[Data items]

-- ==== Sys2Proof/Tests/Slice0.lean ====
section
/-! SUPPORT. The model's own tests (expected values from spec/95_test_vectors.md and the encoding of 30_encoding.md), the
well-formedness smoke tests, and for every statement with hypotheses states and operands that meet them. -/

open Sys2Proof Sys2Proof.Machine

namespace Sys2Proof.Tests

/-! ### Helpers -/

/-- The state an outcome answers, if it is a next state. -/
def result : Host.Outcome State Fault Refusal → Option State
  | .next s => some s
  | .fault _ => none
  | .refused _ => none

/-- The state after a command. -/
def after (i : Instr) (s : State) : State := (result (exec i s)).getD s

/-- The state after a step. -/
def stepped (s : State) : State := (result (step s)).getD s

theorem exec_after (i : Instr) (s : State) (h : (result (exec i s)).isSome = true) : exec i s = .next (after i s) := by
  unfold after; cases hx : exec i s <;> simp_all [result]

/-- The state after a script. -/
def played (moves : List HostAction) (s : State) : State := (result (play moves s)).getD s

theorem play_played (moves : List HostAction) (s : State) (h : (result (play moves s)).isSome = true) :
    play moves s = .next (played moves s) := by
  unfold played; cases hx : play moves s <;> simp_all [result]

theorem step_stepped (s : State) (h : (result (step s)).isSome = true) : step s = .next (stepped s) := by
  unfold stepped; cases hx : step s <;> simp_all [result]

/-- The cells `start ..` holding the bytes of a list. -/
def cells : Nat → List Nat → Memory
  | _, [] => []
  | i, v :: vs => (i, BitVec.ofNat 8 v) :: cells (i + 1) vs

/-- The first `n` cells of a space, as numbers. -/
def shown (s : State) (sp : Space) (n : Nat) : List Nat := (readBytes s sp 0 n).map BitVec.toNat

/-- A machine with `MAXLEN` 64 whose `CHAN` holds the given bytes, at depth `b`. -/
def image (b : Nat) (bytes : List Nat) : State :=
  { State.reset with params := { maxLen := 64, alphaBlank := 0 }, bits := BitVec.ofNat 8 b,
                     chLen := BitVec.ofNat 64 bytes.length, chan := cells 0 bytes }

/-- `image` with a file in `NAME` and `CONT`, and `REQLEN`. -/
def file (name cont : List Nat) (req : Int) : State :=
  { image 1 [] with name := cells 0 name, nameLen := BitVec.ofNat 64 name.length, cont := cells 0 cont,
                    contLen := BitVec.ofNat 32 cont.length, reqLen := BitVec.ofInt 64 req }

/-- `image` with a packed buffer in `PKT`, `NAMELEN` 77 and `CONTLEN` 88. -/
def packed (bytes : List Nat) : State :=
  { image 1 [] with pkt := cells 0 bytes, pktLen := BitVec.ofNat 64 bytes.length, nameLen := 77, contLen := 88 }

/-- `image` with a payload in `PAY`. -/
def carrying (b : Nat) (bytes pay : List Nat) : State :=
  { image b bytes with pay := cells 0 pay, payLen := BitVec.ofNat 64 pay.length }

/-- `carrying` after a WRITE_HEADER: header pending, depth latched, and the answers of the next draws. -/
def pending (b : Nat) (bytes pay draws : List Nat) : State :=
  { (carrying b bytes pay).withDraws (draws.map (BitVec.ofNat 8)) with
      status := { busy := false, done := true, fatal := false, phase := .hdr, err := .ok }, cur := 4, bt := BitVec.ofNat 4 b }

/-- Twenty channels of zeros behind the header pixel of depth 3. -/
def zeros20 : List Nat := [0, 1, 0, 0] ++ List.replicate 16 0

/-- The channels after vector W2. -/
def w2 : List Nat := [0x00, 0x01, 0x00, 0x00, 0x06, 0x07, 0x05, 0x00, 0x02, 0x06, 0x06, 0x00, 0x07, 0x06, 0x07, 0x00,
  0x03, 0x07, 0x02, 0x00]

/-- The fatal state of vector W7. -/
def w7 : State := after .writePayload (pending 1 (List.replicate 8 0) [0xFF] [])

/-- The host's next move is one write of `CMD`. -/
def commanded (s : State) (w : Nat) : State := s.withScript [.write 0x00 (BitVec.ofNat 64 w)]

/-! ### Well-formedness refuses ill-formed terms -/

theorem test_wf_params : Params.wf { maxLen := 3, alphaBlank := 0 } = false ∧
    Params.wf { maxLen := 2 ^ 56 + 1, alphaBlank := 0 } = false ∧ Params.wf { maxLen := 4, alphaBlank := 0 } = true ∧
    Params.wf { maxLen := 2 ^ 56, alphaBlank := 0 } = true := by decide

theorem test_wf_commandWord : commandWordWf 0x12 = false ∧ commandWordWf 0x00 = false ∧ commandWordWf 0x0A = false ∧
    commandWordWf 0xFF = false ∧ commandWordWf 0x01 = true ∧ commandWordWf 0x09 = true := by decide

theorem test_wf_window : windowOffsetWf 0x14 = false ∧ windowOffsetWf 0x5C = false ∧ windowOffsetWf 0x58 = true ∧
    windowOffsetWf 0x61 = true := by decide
--
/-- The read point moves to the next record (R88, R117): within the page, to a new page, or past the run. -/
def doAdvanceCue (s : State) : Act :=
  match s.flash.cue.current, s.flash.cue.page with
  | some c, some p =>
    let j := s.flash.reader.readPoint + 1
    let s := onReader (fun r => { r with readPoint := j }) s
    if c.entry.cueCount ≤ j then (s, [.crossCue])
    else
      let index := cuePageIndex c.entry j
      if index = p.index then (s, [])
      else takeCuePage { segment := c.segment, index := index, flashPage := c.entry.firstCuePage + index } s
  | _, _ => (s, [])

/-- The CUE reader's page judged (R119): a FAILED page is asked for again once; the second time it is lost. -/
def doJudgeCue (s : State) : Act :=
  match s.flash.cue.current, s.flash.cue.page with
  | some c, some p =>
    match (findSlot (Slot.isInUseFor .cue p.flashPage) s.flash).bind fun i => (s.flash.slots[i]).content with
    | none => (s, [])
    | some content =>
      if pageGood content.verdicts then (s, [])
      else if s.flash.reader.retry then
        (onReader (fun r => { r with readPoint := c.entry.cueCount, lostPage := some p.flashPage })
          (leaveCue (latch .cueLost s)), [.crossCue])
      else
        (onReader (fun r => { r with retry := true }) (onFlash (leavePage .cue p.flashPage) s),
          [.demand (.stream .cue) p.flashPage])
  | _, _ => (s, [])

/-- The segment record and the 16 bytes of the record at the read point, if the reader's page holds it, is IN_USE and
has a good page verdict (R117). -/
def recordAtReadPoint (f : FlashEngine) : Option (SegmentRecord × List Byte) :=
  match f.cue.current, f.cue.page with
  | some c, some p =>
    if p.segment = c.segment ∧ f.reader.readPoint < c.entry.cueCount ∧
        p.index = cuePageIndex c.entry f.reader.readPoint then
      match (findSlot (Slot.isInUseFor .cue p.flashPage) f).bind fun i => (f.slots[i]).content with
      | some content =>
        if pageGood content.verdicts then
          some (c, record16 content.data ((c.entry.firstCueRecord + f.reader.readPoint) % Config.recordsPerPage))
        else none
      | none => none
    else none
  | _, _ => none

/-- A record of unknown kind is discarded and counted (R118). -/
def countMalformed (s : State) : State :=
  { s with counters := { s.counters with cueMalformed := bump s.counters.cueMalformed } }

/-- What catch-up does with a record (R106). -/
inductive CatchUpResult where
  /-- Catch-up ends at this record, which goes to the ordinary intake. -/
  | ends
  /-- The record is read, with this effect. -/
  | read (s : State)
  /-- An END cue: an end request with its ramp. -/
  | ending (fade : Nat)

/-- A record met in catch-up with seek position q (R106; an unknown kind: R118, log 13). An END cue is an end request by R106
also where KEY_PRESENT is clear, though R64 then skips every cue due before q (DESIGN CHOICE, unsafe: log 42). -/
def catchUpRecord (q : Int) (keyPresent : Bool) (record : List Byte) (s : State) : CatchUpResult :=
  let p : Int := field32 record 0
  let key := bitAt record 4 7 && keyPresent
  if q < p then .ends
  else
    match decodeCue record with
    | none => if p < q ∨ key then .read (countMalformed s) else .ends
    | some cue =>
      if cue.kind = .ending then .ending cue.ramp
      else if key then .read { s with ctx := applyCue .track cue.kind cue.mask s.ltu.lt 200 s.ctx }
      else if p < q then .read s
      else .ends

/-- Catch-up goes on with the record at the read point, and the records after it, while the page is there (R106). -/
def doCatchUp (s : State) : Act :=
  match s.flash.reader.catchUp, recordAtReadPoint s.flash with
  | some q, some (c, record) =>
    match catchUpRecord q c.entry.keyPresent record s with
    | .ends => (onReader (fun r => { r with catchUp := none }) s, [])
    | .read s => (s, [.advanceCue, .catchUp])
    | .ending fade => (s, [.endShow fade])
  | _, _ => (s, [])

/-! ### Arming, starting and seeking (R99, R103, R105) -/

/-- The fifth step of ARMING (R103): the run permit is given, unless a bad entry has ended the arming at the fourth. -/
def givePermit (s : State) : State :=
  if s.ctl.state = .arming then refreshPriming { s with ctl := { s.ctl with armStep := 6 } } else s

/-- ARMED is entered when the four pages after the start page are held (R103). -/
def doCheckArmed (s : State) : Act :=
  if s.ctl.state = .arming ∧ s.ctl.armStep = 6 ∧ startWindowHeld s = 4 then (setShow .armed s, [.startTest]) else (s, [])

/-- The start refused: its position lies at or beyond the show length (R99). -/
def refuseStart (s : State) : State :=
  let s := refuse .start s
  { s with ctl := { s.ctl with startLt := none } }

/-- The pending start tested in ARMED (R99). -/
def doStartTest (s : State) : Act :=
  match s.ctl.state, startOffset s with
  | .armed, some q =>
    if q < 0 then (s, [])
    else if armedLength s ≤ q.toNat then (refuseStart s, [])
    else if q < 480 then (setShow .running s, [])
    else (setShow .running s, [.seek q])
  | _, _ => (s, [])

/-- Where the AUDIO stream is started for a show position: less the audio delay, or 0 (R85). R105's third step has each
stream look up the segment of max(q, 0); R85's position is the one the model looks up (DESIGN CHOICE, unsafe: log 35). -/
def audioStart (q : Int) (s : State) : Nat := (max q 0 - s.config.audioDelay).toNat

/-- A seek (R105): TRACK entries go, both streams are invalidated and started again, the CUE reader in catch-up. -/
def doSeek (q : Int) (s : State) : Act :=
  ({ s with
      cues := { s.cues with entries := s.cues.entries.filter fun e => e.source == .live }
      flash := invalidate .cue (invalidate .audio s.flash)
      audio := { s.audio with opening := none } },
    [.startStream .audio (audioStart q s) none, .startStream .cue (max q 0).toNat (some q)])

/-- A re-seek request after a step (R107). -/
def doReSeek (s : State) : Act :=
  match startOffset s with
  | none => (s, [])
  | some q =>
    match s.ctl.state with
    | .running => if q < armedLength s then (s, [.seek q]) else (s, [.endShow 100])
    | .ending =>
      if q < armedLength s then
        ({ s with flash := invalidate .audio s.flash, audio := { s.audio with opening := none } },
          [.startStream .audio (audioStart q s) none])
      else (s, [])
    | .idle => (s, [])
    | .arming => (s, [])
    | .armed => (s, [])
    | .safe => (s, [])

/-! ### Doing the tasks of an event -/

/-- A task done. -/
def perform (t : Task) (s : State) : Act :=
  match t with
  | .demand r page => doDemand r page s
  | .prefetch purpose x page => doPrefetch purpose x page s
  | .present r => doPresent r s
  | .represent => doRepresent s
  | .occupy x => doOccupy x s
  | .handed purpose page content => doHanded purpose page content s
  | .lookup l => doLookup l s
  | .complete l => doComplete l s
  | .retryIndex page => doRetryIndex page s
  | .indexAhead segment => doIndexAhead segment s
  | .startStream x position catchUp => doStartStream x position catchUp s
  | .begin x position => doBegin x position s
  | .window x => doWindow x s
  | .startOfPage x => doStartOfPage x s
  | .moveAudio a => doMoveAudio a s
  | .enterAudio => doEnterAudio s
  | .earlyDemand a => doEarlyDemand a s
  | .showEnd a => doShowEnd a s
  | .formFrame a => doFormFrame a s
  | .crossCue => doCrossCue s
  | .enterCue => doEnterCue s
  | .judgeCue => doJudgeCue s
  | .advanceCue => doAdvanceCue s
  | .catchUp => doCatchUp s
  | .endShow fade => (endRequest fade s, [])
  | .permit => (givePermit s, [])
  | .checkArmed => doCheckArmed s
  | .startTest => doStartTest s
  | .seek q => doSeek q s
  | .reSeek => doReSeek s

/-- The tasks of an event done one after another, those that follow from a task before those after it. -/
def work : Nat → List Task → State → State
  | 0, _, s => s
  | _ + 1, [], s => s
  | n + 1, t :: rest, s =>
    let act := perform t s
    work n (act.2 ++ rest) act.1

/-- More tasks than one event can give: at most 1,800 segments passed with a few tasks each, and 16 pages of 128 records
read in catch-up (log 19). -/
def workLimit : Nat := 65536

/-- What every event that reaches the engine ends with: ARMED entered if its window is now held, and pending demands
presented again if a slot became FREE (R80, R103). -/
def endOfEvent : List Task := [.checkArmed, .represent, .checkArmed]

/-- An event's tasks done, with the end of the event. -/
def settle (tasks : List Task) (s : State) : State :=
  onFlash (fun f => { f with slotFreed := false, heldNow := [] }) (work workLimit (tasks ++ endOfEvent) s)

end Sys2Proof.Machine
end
...
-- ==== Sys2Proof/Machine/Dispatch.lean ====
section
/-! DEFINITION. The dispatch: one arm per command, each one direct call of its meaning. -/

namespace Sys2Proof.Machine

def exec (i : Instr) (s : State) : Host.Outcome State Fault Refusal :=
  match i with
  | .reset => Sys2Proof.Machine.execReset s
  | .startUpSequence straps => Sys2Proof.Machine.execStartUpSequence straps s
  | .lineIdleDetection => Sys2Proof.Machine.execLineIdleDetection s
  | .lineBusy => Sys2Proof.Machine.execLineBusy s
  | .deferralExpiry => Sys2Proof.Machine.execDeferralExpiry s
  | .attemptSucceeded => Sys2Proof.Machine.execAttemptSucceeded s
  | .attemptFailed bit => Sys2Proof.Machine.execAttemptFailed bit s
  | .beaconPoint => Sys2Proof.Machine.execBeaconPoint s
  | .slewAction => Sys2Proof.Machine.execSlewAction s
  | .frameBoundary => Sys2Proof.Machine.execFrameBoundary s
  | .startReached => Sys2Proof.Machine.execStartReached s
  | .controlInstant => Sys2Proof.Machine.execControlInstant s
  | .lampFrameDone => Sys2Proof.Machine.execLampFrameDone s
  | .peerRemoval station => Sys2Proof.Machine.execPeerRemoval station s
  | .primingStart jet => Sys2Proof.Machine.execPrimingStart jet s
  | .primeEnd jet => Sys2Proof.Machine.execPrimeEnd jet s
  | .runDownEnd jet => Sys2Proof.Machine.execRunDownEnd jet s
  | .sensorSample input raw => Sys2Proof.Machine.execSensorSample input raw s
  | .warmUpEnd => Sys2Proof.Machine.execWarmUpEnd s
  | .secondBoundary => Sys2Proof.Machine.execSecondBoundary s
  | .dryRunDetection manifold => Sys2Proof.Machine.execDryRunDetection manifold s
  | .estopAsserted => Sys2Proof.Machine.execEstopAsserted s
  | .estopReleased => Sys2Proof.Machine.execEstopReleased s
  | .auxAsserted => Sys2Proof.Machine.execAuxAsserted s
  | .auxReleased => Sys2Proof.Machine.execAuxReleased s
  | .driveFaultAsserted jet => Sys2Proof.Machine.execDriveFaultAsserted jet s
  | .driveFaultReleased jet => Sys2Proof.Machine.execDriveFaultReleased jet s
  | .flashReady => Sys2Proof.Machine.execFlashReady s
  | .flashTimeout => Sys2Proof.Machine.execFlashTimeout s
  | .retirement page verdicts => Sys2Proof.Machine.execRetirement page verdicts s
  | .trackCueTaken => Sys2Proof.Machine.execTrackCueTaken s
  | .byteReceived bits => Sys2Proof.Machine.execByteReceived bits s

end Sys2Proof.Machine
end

* [EXERCISE GOAL] The answer is the lines above between the line holding "-- ==== Sys2Proof/Tests/Slice0.lean" and the line holding "namespace Sys2Proof.Tests", inclusive, each written out exactly, and no others.

* [TASK RESULT]
-- ==== Sys2Proof/Tests/Slice0.lean ====
section
/-! SUPPORT. The model's own tests (expected values from spec/95_test_vectors.md and the encoding of 30_encoding.md), the
well-formedness smoke tests, and for every statement with hypotheses states and operands that meet them. -/

open Sys2Proof Sys2Proof.Machine

namespace Sys2Proof.Tests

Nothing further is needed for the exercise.